Vaccinatie tegen polio

Definitie

poliomyelitis, ook bekend als poliomyelitis of gewoon polio, is een infectieziekte die kan leiden tot de centrale zenuwstelsel (CNS) wordt beïnvloed. In de meeste gevallen blijft een infectie symptoomloos, maar bij sommige patiënten kan permanente verlamming optreden. Meestal worden de ledematen aangetast door deze verlammingen.

Als de ademhalingsspieren ook worden aangetast, mechanisch ventilatie moet worden gebruikt en de patiënt kan overlijden. Polio wordt beschouwd als uitgeroeid in Duitsland.
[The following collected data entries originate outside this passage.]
@[simp] theorem putDemand_keeps (d : Demand) (s : State) :
    (putDemand d s).pins = s.pins ∧ (putDemand d s).clock = s.clock ∧ (putDemand d s).supply = s.supply ∧
    (putDemand d s).resetCause = s.resetCause ∧ (putDemand d s).loaded = s.loaded ∧ (putDemand d s).rmu = s.rmu ∧
    (putDemand d s).asc = s.asc ∧ (putDemand d s).cabins = s.cabins ∧ (putDemand d s).lists = s.lists ∧
    (putDemand d s).stu = s.stu ∧ (putDemand d s).dru = s.dru ∧ (putDemand d s).lnu = s.lnu ∧
    (putDemand d s).ltu = s.ltu ∧ (putDemand d s).lkc = s.lkc ∧ (putDemand d s).phn = s.phn ∧
    (putDemand d s).tal = s.tal ∧ (putDemand d s).spt = s.spt ∧ (putDemand d s).pfs = s.pfs ∧
    (putDemand d s).free = s.free ∧ (putDemand d s).pending = s.pending ∧ (putDemand d s).ssv.mode = s.ssv.mode ∧
    (putDemand d s).ssv.restricted = s.ssv.restricted ∧ (putDemand d s).ssv.lastKeep = s.ssv.lastKeep ∧
    (putDemand d s).ssv.deadline = s.ssv.deadline := by
  generalize h : putDemand d s = t
  unfold putDemand at h
  (try dsimp only at h)
  (repeat' split at h) <;> subst h <;> simp

@[simp] theorem evalDemand_keeps (s : State) :
    (evalDemand s).pins = s.pins ∧ (evalDemand s).clock = s.clock ∧ (evalDemand s).supply = s.supply ∧
    (evalDemand s).resetCause = s.resetCause ∧ (evalDemand s).loaded = s.loaded ∧ (evalDemand s).rmu = s.rmu ∧
    (evalDemand s).asc = s.asc ∧ (evalDemand s).cabins = s.cabins ∧ (evalDemand s).lists = s.lists ∧
    (evalDemand s).stu = s.stu ∧ (evalDemand s).dru = s.dru ∧ (evalDemand s).lnu = s.lnu ∧
    (evalDemand s).ltu = s.ltu ∧ (evalDemand s).lkc = s.lkc ∧ (evalDemand s).phn = s.phn ∧
    (evalDemand s).tal = s.tal ∧ (evalDemand s).pfs = s.pfs ∧ (evalDemand s).free = s.free ∧
    (evalDemand s).pending = s.pending ∧ (evalDemand s).ssv.mode = s.ssv.mode ∧
    (evalDemand s).ssv.restricted = s.ssv.restricted ∧ (evalDemand s).ssv.lastKeep = s.ssv.lastKeep ∧
    (evalDemand s).ssv.deadline = s.ssv.deadline ∧ (evalDemand s).spt.rx = s.spt.rx ∧
    (evalDemand s).spt.stopped = s.spt.stopped ∧ (evalDemand s).spt.replies = s.spt.replies ∧
    (evalDemand s).spt.badFrames = s.spt.badFrames ∧ (evalDemand s).spt.dropRequest = s.spt.dropRequest ∧
    (evalDemand s).spt.tx = s.spt.tx := by
  generalize h : evalDemand s = t
  unfold evalDemand at h
  (try dsimp only at h)
  (repeat' split at h) <;> subst h <;> simp

@[simp] theorem reportActive_keeps (c : Cause) (d : Detail) (s : State) :
    (reportActive c d s).pins = s.pins ∧ (reportActive c d s).clock = s.clock ∧
    (reportActive c d s).supply = s.supply ∧ (reportActive c d s).resetCause = s.resetCause ∧
    (reportActive c d s).loaded = s.loaded ∧ (reportActive c d s).rmu = s.rmu ∧ (reportActive c d s).asc = s.asc ∧
    (reportActive c d s).cabins = s.cabins ∧ (reportActive c d s).lists = s.lists ∧
    (reportActive c d s).stu = s.stu ∧ (reportActive c d s).dru = s.dru ∧ (reportActive c d s).lnu = s.lnu ∧
    (reportActive c d s).ltu = s.ltu ∧ (reportActive c d s).lkc = s.lkc ∧ (reportActive c d s).phn = s.phn ∧
    (reportActive c d s).tal = s.tal ∧ (reportActive c d s).pfs = s.pfs ∧ (reportActive c d s).free = s.free ∧
    (reportActive c d s).pending = s.pending ∧ (reportActive c d s).ssv.mode = s.ssv.mode ∧
    (reportActive c d s).ssv.restricted = s.ssv.restricted ∧ (reportActive c d s).ssv.lastKeep = s.ssv.lastKeep ∧
    (reportActive c d s).ssv.deadline = s.ssv.deadline ∧ (reportActive c d s).spt.rx = s.spt.rx ∧
    (reportActive c d s).spt.stopped = s.spt.stopped ∧ (reportActive c d s).spt.replies = s.spt.replies ∧
    (reportActive c d s).spt.badFrames = s.spt.badFrames ∧ (reportActive c d s).spt.dropRequest = s.spt.dropRequest ∧
    (reportActive c d s).spt.tx = s.spt.tx := by
  generalize h : reportActive c d s = t
  unfold reportActive at h
  (try dsimp only at h)
  (repeat' split at h) <;> subst h <;> simp

@[simp] theorem reportInactive_keeps (c : Cause) (s : State) :
    (reportInactive c s).pins = s.pins ∧ (reportInactive c s).clock = s.clock ∧
    (reportInactive c s).supply = s.supply ∧ (reportInactive c s).resetCause = s.resetCause ∧
    (reportInactive c s).loaded = s.loaded ∧ (reportInactive c s).rmu = s.rmu ∧ (reportInactive c s).asc = s.asc ∧
    (reportInactive c s).cabins = s.cabins ∧ (reportInactive c s).lists = s.lists ∧
    (reportInactive c s).stu = s.stu ∧ (reportInactive c s).dru = s.dru ∧ (reportInactive c s).lnu = s.lnu ∧
    (reportInactive c s).ltu = s.ltu ∧ (reportInactive c s).lkc = s.lkc ∧ (reportInactive c s).phn = s.phn ∧
    (reportInactive c s).tal = s.tal ∧ (reportInactive c s).pfs = s.pfs ∧ (reportInactive c s).free = s.free ∧
    (reportInactive c s).pending = s.pending ∧ (reportInactive c s).ssv.mode = s.ssv.mode ∧
    (reportInactive c s).ssv.restricted = s.ssv.restricted ∧ (reportInactive c s).ssv.lastKeep = s.ssv.lastKeep ∧
    (reportInactive c s).ssv.deadline = s.ssv.deadline ∧ (reportInactive c s).spt.rx = s.spt.rx ∧
    (reportInactive c s).spt.stopped = s.spt.stopped ∧ (reportInactive c s).spt.replies = s.spt.replies ∧
    (reportInactive c s).spt.badFrames = s.spt.badFrames ∧ (reportInactive c s).spt.dropRequest = s.spt.dropRequest ∧
    (reportInactive c s).spt.tx = s.spt.tx := by
  generalize h : reportInactive c s = t
  unfold reportInactive at h
  (try dsimp only at h)
  (repeat' split at h) <;> subst h <;> simp

@[simp] theorem raiseEvent_keeps (c : Cause) (d : Detail) (s : State) :
    (raiseEvent c d s).pins = s.pins ∧ (raiseEvent c d s).clock = s.clock ∧ (raiseEvent c d s).supply = s.supply ∧
    (raiseEvent c d s).resetCause = s.resetCause ∧ (raiseEvent c d s).loaded = s.loaded ∧
    (raiseEvent c d s).rmu = s.rmu ∧ (raiseEvent c d s).asc = s.asc ∧ (raiseEvent c d s).cabins = s.cabins ∧
    (raiseEvent c d s).lists = s.lists ∧ (raiseEvent c d s).stu = s.stu ∧ (raiseEvent c d s).dru = s.dru ∧
    (raiseEvent c d s).lnu = s.lnu ∧ (raiseEvent c d s).ltu = s.ltu ∧ (raiseEvent c d s).lkc = s.lkc ∧
    (raiseEvent c d s).phn = s.phn ∧ (raiseEvent c d s).tal = s.tal ∧ (raiseEvent c d s).pfs = s.pfs ∧
    (raiseEvent c d s).free = s.free ∧ (raiseEvent c d s).pending = s.pending ∧
    (raiseEvent c d s).ssv.mode = s.ssv.mode ∧ (raiseEvent c d s).ssv.restricted = s.ssv.restricted ∧
    (raiseEvent c d s).ssv.lastKeep = s.ssv.lastKeep ∧ (raiseEvent c d s).ssv.deadline = s.ssv.deadline ∧
    (raiseEvent c d s).spt.rx = s.spt.rx ∧ (raiseEvent c d s).spt.stopped = s.spt.stopped ∧
    (raiseEvent c d s).spt.replies = s.spt.replies ∧ (raiseEvent c d s).spt.badFrames = s.spt.badFrames ∧
    (raiseEvent c d s).spt.dropRequest = s.spt.dropRequest ∧ (raiseEvent c d s).spt.tx = s.spt.tx := by
  generalize h : raiseEvent c d s = t
  unfold raiseEvent at h
  (try dsimp only at h)
  (repeat' split at h) <;> subst h <;> simp

@[simp] theorem reportCondition_keeps (c : Cause) (now : Bool) (d : Detail) (s : State) :
    (reportCondition c now d s).pins = s.pins ∧ (reportCondition c now d s).clock = s.clock ∧
    (reportCondition c now d s).supply = s.supply ∧ (reportCondition c now d s).resetCause = s.resetCause ∧
    (reportCondition c now d s).loaded = s.loaded ∧ (reportCondition c now d s).rmu = s.rmu ∧
    (reportCondition c now d s).asc = s.asc ∧ (reportCondition c now d s).cabins = s.cabins ∧
    (reportCondition c now d s).lists = s.lists ∧ (reportCondition c now d s).stu = s.stu ∧
    (reportCondition c now d s).dru = s.dru ∧ (reportCondition c now d s).lnu = s.lnu ∧
    (reportCondition c now d s).ltu = s.ltu ∧ (reportCondition c now d s).lkc = s.lkc ∧
    (reportCondition c now d s).phn = s.phn ∧ (reportCondition c now d s).tal = s.tal ∧
    (reportCondition c now d s).pfs = s.pfs ∧ (reportCondition c now d s).free = s.free ∧
    (reportCondition c now d s).pending = s.pending ∧ (reportCondition c now d s).ssv.mode = s.ssv.mode ∧
    (reportCondition c now d s).ssv.restricted = s.ssv.restricted ∧
    (reportCondition c now d s).ssv.lastKeep = s.ssv.lastKeep ∧
    (reportCondition c now d s).ssv.deadline = s.ssv.deadline ∧ (reportCondition c now d s).spt.rx = s.spt.rx ∧
    (reportCondition c now d s).spt.stopped = s.spt.stopped ∧
    (reportCondition c now d s).spt.replies = s.spt.replies ∧
    (reportCondition c now d s).spt.badFrames = s.spt.badFrames ∧
    (reportCondition c now d s).spt.dropRequest = s.spt.dropRequest ∧ (reportCondition c now d s).spt.tx = s.spt.tx := by
  generalize h : reportCondition c now d s = t
  unfold reportCondition at h
  (try dsimp only at h)
  (repeat' split at h) <;> subst h <;> simp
Het laatste geregistreerde geval deed zich voor in 1990 in Duitsland.

Desalniettemin raadt de Standing Vaccination Commission (STIKO) aan om kinderen tegen polio te vaccineren. In andere landen, met name in Nigeria, Afghanistan en Pakistan, is de ziekte nog niet uitgeroeid, zodat reizigers de ziekteverwekkers terug naar Duitsland kunnen dragen. Om de ziekte wereldwijd uit te roeien is het noodzakelijk dat kinderen en volwassenen in Duitsland gevaccineerd blijven, zodat Duitsers geen potentiële dragers van de ziekte meer zijn. Aangenomen kan worden dat het poliovirus het volgende uitgeroeid virus zal zijn als gevolg van een wereldwijde vaccinatie.

Synoniemen

Poliomyelitis, polio

Voor de preventie van polio is er een dood vaccin dat parenteraal wordt toegediend. De eerder toegediende orale vaccinatie wordt niet meer gebruikt vanwege het gevaar van vaccingerelateerde paralytica poliomyelitis​ Er zijn geen contra-indicaties tegen het parenterale vaccin.

De eerste poliovaccinatie kan worden gegeven vanaf de leeftijd van twee maanden. Meestal wordt deze vaccinatie zesvoudig toegediend als zogenaamd combinatievaccin. De vaccinatie wordt dan gegeven samen met een vaccinatie tegen difterie, gierend hoesten, tetanus, Haemophilus influenzae en hepatitis B, zodat kinderen maar één keer gevaccineerd hoeven te worden in plaats van zes keer.

Om een ​​zogenaamde basisvaccinatie te bereiken, moet het vaccin in totaal vier keer worden geïnjecteerd. Als de vaccinatiekalender van de Vaste Commissie voor Vaccinatie wordt gevolgd, worden vaccinaties gegeven op de leeftijd van twee maanden, drie maanden, vier maanden en de laatste vaccinatie tussen de elfde en veertiende maand. Tussen elke vaccinatie moeten minimaal vier tot zes weken zitten.

De volledige basisvaccinatie van polio vindt plaats samen met vijf andere vaccins als zesvoudige vaccinatie. Hoewel vaccinatie als combinatievaccin zinvol is, kan poliovaccinatie ook als monovalent vaccin worden toegediend, dat wil zeggen als een enkele vaccinatie. In dit geval zijn slechts twee tot drie vaccinaties nodig voor basisvaccinatie, die worden toegediend tussen het eerste en tweede levensjaar.

De vaccinatie tegen polio is één van de vaccinaties die na een bepaalde tijd na de basisvaccinatie moet worden ververst om een ​​blijvende bescherming te garanderen. De boostervaccinatie wordt meestal samen gegeven in een combinatievaccin met de boostervaccinatie tetanus, gierend hoesten en difterie​ Het moet worden toegediend tussen de negen en zeventien jaar.

Daarna is meestal geen herhalingsvaccinatie nodig. Alleen in individuele gevallen wordt om veiligheidsredenen een verdere boostervaccinatie aanbevolen. Dit geldt voor reizigers naar landen met een risico op polio-infectie waarvan de laatste vaccinatie tegen polio meer dan 10 jaar geleden plaatsvond, evenals voor mensen die in het laboratorium werken en een verhoogd risico lopen op blootstelling aan poliovirus of die contact hebben met poliopatiënten.